Look through the listing below and write out exactly the lines from the line with "h).inflight = s.inflight := (rfl)" to the line with "h).owRun = s.owRun := (rfl)", both included, and no others.
_ _ _ _
@[simp] theorem State.emit_pending (s : State) (e : Emit) : (s.emit e).pending = s.pending := (rfl)
@[simp] theorem State.emit_regs (s : State) (e : Emit) : (s.emit e).regs = s.regs := (rfl)
@[simp] theorem State.emit_mem (s : State) (e : Emit) : (s.emit e).mem = s.mem := (rfl)
@[simp] theorem State.emit_fresh (s : State) (e : Emit) : (s.emit e).fresh = s.fresh := (rfl)
@[simp] theorem State.emit_bus (s : State) (e : Emit) : (s.emit e).bus = s.bus := (rfl)
@[simp] theorem State.emit_latch (s : State) (e : Emit) : (s.emit e).latch = s.latch := (rfl)
@[simp] theorem State.emit_claimed (s : State) (e : Emit) : (s.emit e).claimed = s.claimed := (rfl)
@[simp] theorem State.emit_evl (s : State) (e : Emit) : (s.emit e).evl = s.evl := (rfl)
@[simp] theorem State.emit_time (s : State) (e : Emit) : (s.emit e).time = s.time := (rfl)
@[simp] theorem State.emit_courses (s : State) (e : Emit) : (s.emit e).courses = s.courses := (rfl)
@[simp] theorem State.emit_tabs (s : State) (e : Emit) : (s.emit e).tabs = s.tabs := (rfl)
@[simp] theorem State.emit_inflight (s : State) (e : Emit) : (s.emit e).inflight = s.inflight := (rfl)
@[simp] theorem State.emit_dins (s : State) (e : Emit) : (s.emit e).dins = s.dins := (rfl)
@[simp] theorem State.emit_fwl (s : State) (e : Emit) : (s.emit e).fwl = s.fwl := (rfl)
@[simp] theorem State.emit_healths (s : State) (e : Emit) : (s.emit e).healths = s.healths := (rfl)
@[simp] theorem State.emit_healthX (s : State) (e : Emit) : (s.emit e).healthX = s.healthX := (rfl)
@[simp] theorem State.emit_img (s : State) (e : Emit) : (s.emit e).img = s.img := (rfl)
@[simp] theorem State.emit_cox (s : State) (e : Emit) : (s.emit e).cox = s.cox := (rfl)
@[simp] theorem State.emit_convs (s : State) (e : Emit) : (s.emit e).convs = s.convs := (rfl)
@[simp] theorem State.emit_pairs (s : State) (e : Emit) : (s.emit e).pairs = s.pairs := (rfl)
@[simp] theorem State.emit_owRun (s : State) (e : Emit) : (s.emit e).owRun = s.owRun := (rfl)
@[simp] theorem State.emit_cal (s : State) (e : Emit) : (s.emit e).cal = s.cal := (rfl)
@[simp] theorem State.emit_dma (s : State) (e : Emit) : (s.emit e).dma = s.dma := (rfl)
@[simp] theorem State.emit_dmaLast (s : State) (e : Emit) : (s.emit e).dmaLast = s.dmaLast := (rfl)
@[simp] theorem State.emit_rmv (s : State) (e : Emit) : (s.emit e).rmv = s.rmv := (rfl)
@[simp] theorem State.emit_lpe (s : State) (e : Emit) : (s.emit e).lpe = s.lpe := (rfl)
@[simp] theorem State.emit_lsm (s : State) (e : Emit) : (s.emit e).lsm = s.lsm := (rfl)
@[simp] theorem State.emit_mig (s : State) (e : Emit) : (s.emit e).mig = s.mig := (rfl)
@[simp] theorem State.emit_owed (s : State) (e : Emit) : (s.emit e).owed = s.owed := (rfl)
@[simp] theorem State.emit_axes (s : State) (e : Emit) : (s.emit e).axes = s.axes := (rfl)
@[simp] theorem State.emit_motHeld (s : State) (e : Emit) : (s.emit e).motHeld = s.motHeld := (rfl)
@[simp] theorem State.emit_encs (s : State) (e : Emit) : (s.emit e).encs = s.encs := (rfl)
@[simp] theorem State.emit_rce (s : State) (e : Emit) : (s.emit e).rce = s.rce := (rfl)
@[simp] theorem State.emit_seq (s : State) (e : Emit) : (s.emit e).seq = s.seq := (rfl)
@[simp] theorem State.emit_clos (s : State) (e : Emit) : (s.emit e).clos = s.clos := (rfl)
@[simp] theorem State.emit_vdrs (s : State) (e : Emit) : (s.emit e).vdrs = s.vdrs := (rfl)
@[simp] theorem State.emit_pvm (s : State) (e : Emit) : (s.emit e).pvm = s.pvm := (rfl)
@[simp] theorem State.emit_cyc (s : State) (e : Emit) : (s.emit e).cyc = s.cyc := (rfl)
@[simp] theorem State.emit_iml (s : State) (e : Emit) : (s.emit e).iml = s.iml := (rfl)
@[simp] theorem State.emit_cans (s : State) (e : Emit) : (s.emit e).cans = s.cans := (rfl)
@[simp] theorem State.emit_eths (s : State) (e : Emit) : (s.emit e).eths = s.eths := (rfl)
@[simp] theorem State.emit_prps (s : State) (e : Emit) : (s.emit e).prps = s.prps := (rfl)
@[simp] theorem State.emit_rra (s : State) (e : Emit) : (s.emit e).rra = s.rra := (rfl)
@[simp] theorem State.emit_plk (s : State) (e : Emit) : (s.emit e).plk = s.plk := (rfl)
@[simp] theorem State.emit_vlt (s : State) (e : Emit) : (s.emit e).vlt = s.vlt := (rfl)
@[simp] theorem State.emit_rpc (s : State) (e : Emit) : (s.emit e).rpc = s.rpc := (rfl)

@[simp] theorem State.setHealthRec_pending (s : State) (r : Res) (h : HealthRec) : (s.setHealthRec r h).pending = s.pending := (rfl)
@[simp] theorem State.setHealthRec_regs (s : State) (r : Res) (h : HealthRec) : (s.setHealthRec r h).regs = s.regs := (rfl)
@[simp] theorem State.setHealthRec_mem (s : State) (r : Res) (h : HealthRec) : (s.setHealthRec r h).mem = s.mem := (rfl)
@[simp] theorem State.setHealthRec_fresh (s : State) (r : Res) (h : HealthRec) : (s.setHealthRec r h).fresh = s.fresh := (rfl)
@[simp] theorem State.setHealthRec_bus (s : State) (r : Res) (h : HealthRec) : (s.setHealthRec r h).bus = s.bus := (rfl)
@[simp] theorem State.setHealthRec_latch (s : State) (r : Res) (h : HealthRec) : (s.setHealthRec r h).latch = s.latch := (rfl)
@[simp] theorem State.setHealthRec_claimed (s : State) (r : Res) (h : HealthRec) : (s.setHealthRec r h).claimed = s.claimed := (rfl)
@[simp] theorem State.setHealthRec_wire (s : State) (r : Res) (h : HealthRec) : (s.setHealthRec r h).wire = s.wire := (rfl)
@[simp] theorem State.setHealthRec_evl (s : State) (r : Res) (h : HealthRec) : (s.setHealthRec r h).evl = s.evl := (rfl)
@[simp] theorem State.setHealthRec_time (s : State) (r : Res) (h : HealthRec) : (s.setHealthRec r h).time = s.time := (rfl)
@[simp] theorem State.setHealthRec_courses (s : State) (r : Res) (h : HealthRec) : (s.setHealthRec r h).courses = s.courses := (rfl)
@[simp] theorem State.setHealthRec_tabs (s : State) (r : Res) (h : HealthRec) : (s.setHealthRec r h).tabs = s.tabs := (rfl)
@[simp] theorem State.setHealthRec_inflight (s : State) (r : Res) (h : HealthRec) : (s.setHealthRec r h).inflight = s.inflight := (rfl)
@[simp] theorem State.setHealthRec_dins (s : State) (r : Res) (h : HealthRec) : (s.setHealthRec r h).dins = s.dins := (rfl)
@[simp] theorem State.setHealthRec_fwl (s : State) (r : Res) (h : HealthRec) : (s.setHealthRec r h).fwl = s.fwl := (rfl)
@[simp] theorem State.setHealthRec_healthX (s : State) (r : Res) (h : HealthRec) : (s.setHealthRec r h).healthX = s.healthX := (rfl)
@[simp] theorem State.setHealthRec_img (s : State) (r : Res) (h : HealthRec) : (s.setHealthRec r h).img = s.img := (rfl)
@[simp] theorem State.setHealthRec_cox (s : State) (r : Res) (h : HealthRec) : (s.setHealthRec r h).cox = s.cox := (rfl)
@[simp] theorem State.setHealthRec_convs (s : State) (r : Res) (h : HealthRec) : (s.setHealthRec r h).convs = s.convs := (rfl)
@[simp] theorem State.setHealthRec_pairs (s : State) (r : Res) (h : HealthRec) : (s.setHealthRec r h).pairs = s.pairs := (rfl)
@[simp] theorem State.setHealthRec_owRun (s : State) (r : Res) (h : HealthRec) : (s.setHealthRec r h).owRun = s.owRun := (rfl)
@[simp] theorem State.setHealthRec_cal (s : State) (r : Res) (h : HealthRec) : (s.setHealthRec r h).cal = s.cal := (rfl)
@[simp] theorem State.setHealthRec_dma (s : State) (r : Res) (h : HealthRec) : (s.setHealthRec r h).dma = s.dma := (rfl)
@[simp] theorem State.setHealthRec_dmaLast (s : State) (r : Res) (h : HealthRec) : (s.setHealthRec r h).dmaLast = s.dmaLast := (rfl)
@[simp] theorem State.setHealthRec_rmv (s : State) (r : Res) (h : HealthRec) : (s.setHealthRec r h).rmv = s.rmv := (rfl)
@[simp] theorem State.setHealthRec_lpe (s : State) (r : Res) (h : HealthRec) : (s.setHealthRec r h).lpe = s.lpe := (rfl)
@[simp] theorem State.setHealthRec_lsm (s : State) (r : Res) (h : HealthRec) : (s.setHealthRec r h).lsm = s.lsm := (rfl)
@[simp] theorem State.setHealthRec_mig (s : State) (r : Res) (h : HealthRec) : (s.setHealthRec r h).mig = s.mig := (rfl)
@[simp] theorem State.setHealthRec_owed (s : State) (r : Res) (h : HealthRec) : (s.setHealthRec r h).owed = s.owed := (rfl)
@[simp] theorem State.setHealthRec_axes (s : State) (r : Res) (h : HealthRec) : (s.setHealthRec r h).axes = s.axes := (rfl)
@[simp] theorem State.setHealthRec_motHeld (s : State) (r : Res) (h : HealthRec) : (s.setHealthRec r h).motHeld = s.motHeld := (rfl)
@[simp] theorem State.setHealthRec_encs (s : State) (r : Res) (h : HealthRec) : (s.setHealthRec r h).encs = s.encs := (rfl)
@[simp] theorem State.setHealthRec_rce (s : State) (r : Res) (h : HealthRec) : (s.setHealthRec r h).rce = s.rce := (rfl)
@[simp] theorem State.setHealthRec_seq (s : State) (r : Res) (h : HealthRec) : (s.setHealthRec r h).seq = s.seq := (rfl)
@[simp] theorem State.setHealthRec_clos (s : State) (r : Res) (h : HealthRec) : (s.setHealthRec r h).clos = s.clos := (rfl)
@[simp] theorem State.setHealthRec_vdrs (s : State) (r : Res) (h : HealthRec) : (s.setHealthRec r h).vdrs = s.vdrs := (rfl)
@[simp] theorem State.setHealthRec_pvm (s : State) (r : Res) (h : HealthRec) : (s.setHealthRec r h).pvm = s.pvm := (rfl)
@[simp] theorem State.setHealthRec_cyc (s : State) (r : Res) (h : HealthRec) : (s.setHealthRec r h).cyc = s.cyc := (rfl)
@[simp] theorem State.setHealthRec_iml (s : State) (r : Res) (h : HealthRec) : (s.setHealthRec r h).iml = s.iml := (rfl)
@[simp] theorem State.setHealthRec_cans (s : State) (r : Res) (h : HealthRec) : (s.setHealthRec r h).cans = s.cans := (rfl)
@[simp] theorem State.setHealthRec_eths (s : State) (r : Res) (h : HealthRec) : (s.setHealthRec r h).eths = s.eths := (rfl)
@[simp] theorem State.setHealthRec_prps (s : State) (r : Res) (h : HealthRec) : (s.setHealthRec r h).prps = s.prps := (rfl)
@[simp] theorem State.setHealthRec_rra (s : State) (r : Res) (h : HealthRec) : (s.setHealthRec r h).rra = s.rra := (rfl)
@[simp] theorem State.setHealthRec_plk (s : State) (r : Res) (h : HealthRec) : (s.setHealthRec r h).plk = s.plk := (rfl)
@[simp] theorem State.setHealthRec_vlt (s : State) (r : Res) (h : HealthRec) : (s.setHealthRec r h).vlt = s.vlt := (rfl)
@[simp] theorem State.setHealthRec_rpc (s : State) (r : Res) (h : HealthRec) : (s.setHealthRec r h).rpc = s.rpc := (rfl)

@[simp] theorem State.setLpe_pending (s : State) (n : Nat) (e : LpeState) : (s.setLpe n e).pending = s.pending := (rfl)
@[simp] theorem State.setLpe_regs (s : State) (n : Nat) (e : LpeState) : (s.setLpe n e).regs = s.regs := (rfl)
@[simp] theorem State.setLpe_mem (s : State) (n : Nat) (e : LpeState) : (s.setLpe n e).mem = s.mem := (rfl)
@[simp] theorem State.setLpe_fresh (s : State) (n : Nat) (e : LpeState) : (s.setLpe n e).fresh = s.fresh := (rfl)
@[simp] theorem State.setLpe_bus (s : State) (n : Nat) (e : LpeState) : (s.setLpe n e).bus = s.bus := (rfl)
@[simp] theorem State.setLpe_latch (s : State) (n : Nat) (e : LpeState) : (s.setLpe n e).latch = s.latch := (rfl)
@[simp] theorem State.setLpe_claimed (s : State) (n : Nat) (e : LpeState) : (s.setLpe n e).claimed = s.claimed := (rfl)
@[simp] theorem State.setLpe_wire (s : State) (n : Nat) (e : LpeState) : (s.setLpe n e).wire = s.wire := (rfl)
@[simp] theorem State.setLpe_evl (s : State) (n : Nat) (e : LpeState) : (s.setLpe n e).evl = s.evl := (rfl)
@[simp] theorem State.setLpe_time (s : State) (n : Nat) (e : LpeState) : (s.setLpe n e).time = s.time := (rfl)
@[simp] theorem State.setLpe_courses (s : State) (n : Nat) (e : LpeState) : (s.setLpe n e).courses = s.courses := (rfl)
@[simp] theorem State.setLpe_tabs (s : State) (n : Nat) (e : LpeState) : (s.setLpe n e).tabs = s.tabs := (rfl)
@[simp] theorem State.setLpe_inflight (s : State) (n : Nat) (e : LpeState) : (s.setLpe n e).inflight = s.inflight := (rfl)
@[simp] theorem State.setLpe_dins (s : State) (n : Nat) (e : LpeState) : (s.setLpe n e).dins = s.dins := (rfl)
@[simp] theorem State.setLpe_fwl (s : State) (n : Nat) (e : LpeState) : (s.setLpe n e).fwl = s.fwl := (rfl)
@[simp] theorem State.setLpe_healths (s : State) (n : Nat) (e : LpeState) : (s.setLpe n e).healths = s.healths := (rfl)
@[simp] theorem State.setLpe_healthX (s : State) (n : Nat) (e : LpeState) : (s.setLpe n e).healthX = s.healthX := (rfl)
@[simp] theorem State.setLpe_img (s : State) (n : Nat) (e : LpeState) : (s.setLpe n e).img = s.img := (rfl)
@[simp] theorem State.setLpe_cox (s : State) (n : Nat) (e : LpeState) : (s.setLpe n e).cox = s.cox := (rfl)
@[simp] theorem State.setLpe_convs (s : State) (n : Nat) (e : LpeState) : (s.setLpe n e).convs = s.convs := (rfl)
@[simp] theorem State.setLpe_pairs (s : State) (n : Nat) (e : LpeState) : (s.setLpe n e).pairs = s.pairs := (rfl)
@[simp] theorem State.setLpe_owRun (s : State) (n : Nat) (e : LpeState) : (s.setLpe n e).owRun = s.owRun := (rfl)
@[simp] theorem State.setLpe_cal (s : State) (n : Nat) (e : LpeState) : (s.setLpe n e).cal = s.cal := (rfl)
@[simp] theorem State.setLpe_dma (s : State) (n : Nat) (e : LpeState) : (s.setLpe n e).dma = s.dma := (rfl)
@[simp] theorem State.setLpe_dmaLast (s : State) (n : Nat) (e : LpeState) : (s.setLpe n e).dmaLast = s.dmaLast := (rfl)
@[simp] theorem State.setLpe_rmv (s : State) (n : Nat) (e : LpeState) : (s.setLpe n e).rmv = s.rmv := (rfl)
@[simp] theorem State.setLpe_lsm (s : State) (n : Nat) (e : LpeState) : (s.setLpe n e).lsm = s.lsm := (rfl)
@[simp] theorem State.setLpe_mig (s : State) (n : Nat) (e : LpeState) : (s.setLpe n e).mig = s.mig := (rfl)
@[simp] theorem State.setLpe_owed (s : State) (n : Nat) (e : LpeState) : (s.setLpe n e).owed = s.owed := (rfl)
@[simp] theorem State.setLpe_axes (s : State) (n : Nat) (e : LpeState) : (s.setLpe n e).axes = s.axes := (rfl)
@[simp] theorem State.setLpe_motHeld (s : State) (n : Nat) (e : LpeState) : (s.setLpe n e).motHeld = s.motHeld := (rfl)
@[simp] theorem State.setLpe_encs (s : State) (n : Nat) (e : LpeState) : (s.setLpe n e).encs = s.encs := (rfl)
@[simp] theorem State.setLpe_rce (s : State) (n : Nat) (e : LpeState) : (s.setLpe n e).rce = s.rce := (rfl)
@[simp] theorem State.setLpe_seq (s : State) (n : Nat) (e : LpeState) : (s.setLpe n e).seq = s.seq := (rfl)
@[simp] theorem State.setLpe_clos (s : State) (n : Nat) (e : LpeState) : (s.setLpe n e).clos = s.clos := (rfl)
@[simp] theorem State.setLpe_vdrs (s : State) (n : Nat) (e : LpeState) : (s.setLpe n e).vdrs = s.vdrs := (rfl)
@[simp] theorem State.setLpe_pvm (s : State) (n : Nat) (e : LpeState) : (s.setLpe n e).pvm = s.pvm := (rfl)
@[simp] theorem State.setLpe_cyc (s : State) (n : Nat) (e : LpeState) : (s.setLpe n e).cyc = s.cyc := (rfl)
@[simp] theorem State.setLpe_iml (s : State) (n : Nat) (e : LpeState) : (s.setLpe n e).iml = s.iml := (rfl)
@[simp] theorem State.setLpe_cans (s : State) (n : Nat) (e : LpeState) : (s.setLpe n e).cans = s.cans := (rfl)
@[simp] theorem State.setLpe_eths (s : State) (n : Nat) (e : LpeState) : (s.setLpe n e).eths = s.eths := (rfl)
@[simp] theorem State.setLpe_prps (s : State) (n : Nat) (e : LpeState) : (s.setLpe n e).prps = s.prps := (rfl)
@[simp] theorem State.setLpe_rra (s : State) (n : Nat) (e : LpeState) : (s.setLpe n e).rra = s.rra := (rfl)
@[simp] theorem State.setLpe_plk (s : State) (n : Nat) (e : LpeState) : (s.setLpe n e).plk = s.plk := (rfl)
@[simp] theorem State.setLpe_vlt (s : State) (n : Nat) (e : LpeState) : (s.setLpe n e).vlt = s.vlt := (rfl)
@[simp] theorem State.setLpe_rpc (s : State) (n : Nat) (e : LpeState) : (s.setLpe n e).rpc = s.rpc := (rfl)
_ _ _ _
TASK SOLUTION –
@[simp] theorem State.setHealthRec_inflight (s : State) (r : Res) (h : HealthRec) : (s.setHealthRec r h).inflight = s.inflight := (rfl)
@[simp] theorem State.setHealthRec_dins (s : State) (r : Res) (h : HealthRec) : (s.setHealthRec r h).dins = s.dins := (rfl)
@[simp] theorem State.setHealthRec_fwl (s : State) (r : Res) (h : HealthRec) : (s.setHealthRec r h).fwl = s.fwl := (rfl)
@[simp] theorem State.setHealthRec_healthX (s : State) (r : Res) (h : HealthRec) : (s.setHealthRec r h).healthX = s.healthX := (rfl)
@[simp] theorem State.setHealthRec_img (s : State) (r : Res) (h : HealthRec) : (s.setHealthRec r h).img = s.img := (rfl)
@[simp] theorem State.setHealthRec_cox (s : State) (r : Res) (h : HealthRec) : (s.setHealthRec r h).cox = s.cox := (rfl)
@[simp] theorem State.setHealthRec_convs (s : State) (r : Res) (h : HealthRec) : (s.setHealthRec r h).convs = s.convs := (rfl)
@[simp] theorem State.setHealthRec_pairs (s : State) (r : Res) (h : HealthRec) : (s.setHealthRec r h).pairs = s.pairs := (rfl)
@[simp] theorem State.setHealthRec_owRun (s : State) (r : Res) (h : HealthRec) : (s.setHealthRec r h).owRun = s.owRun := (rfl)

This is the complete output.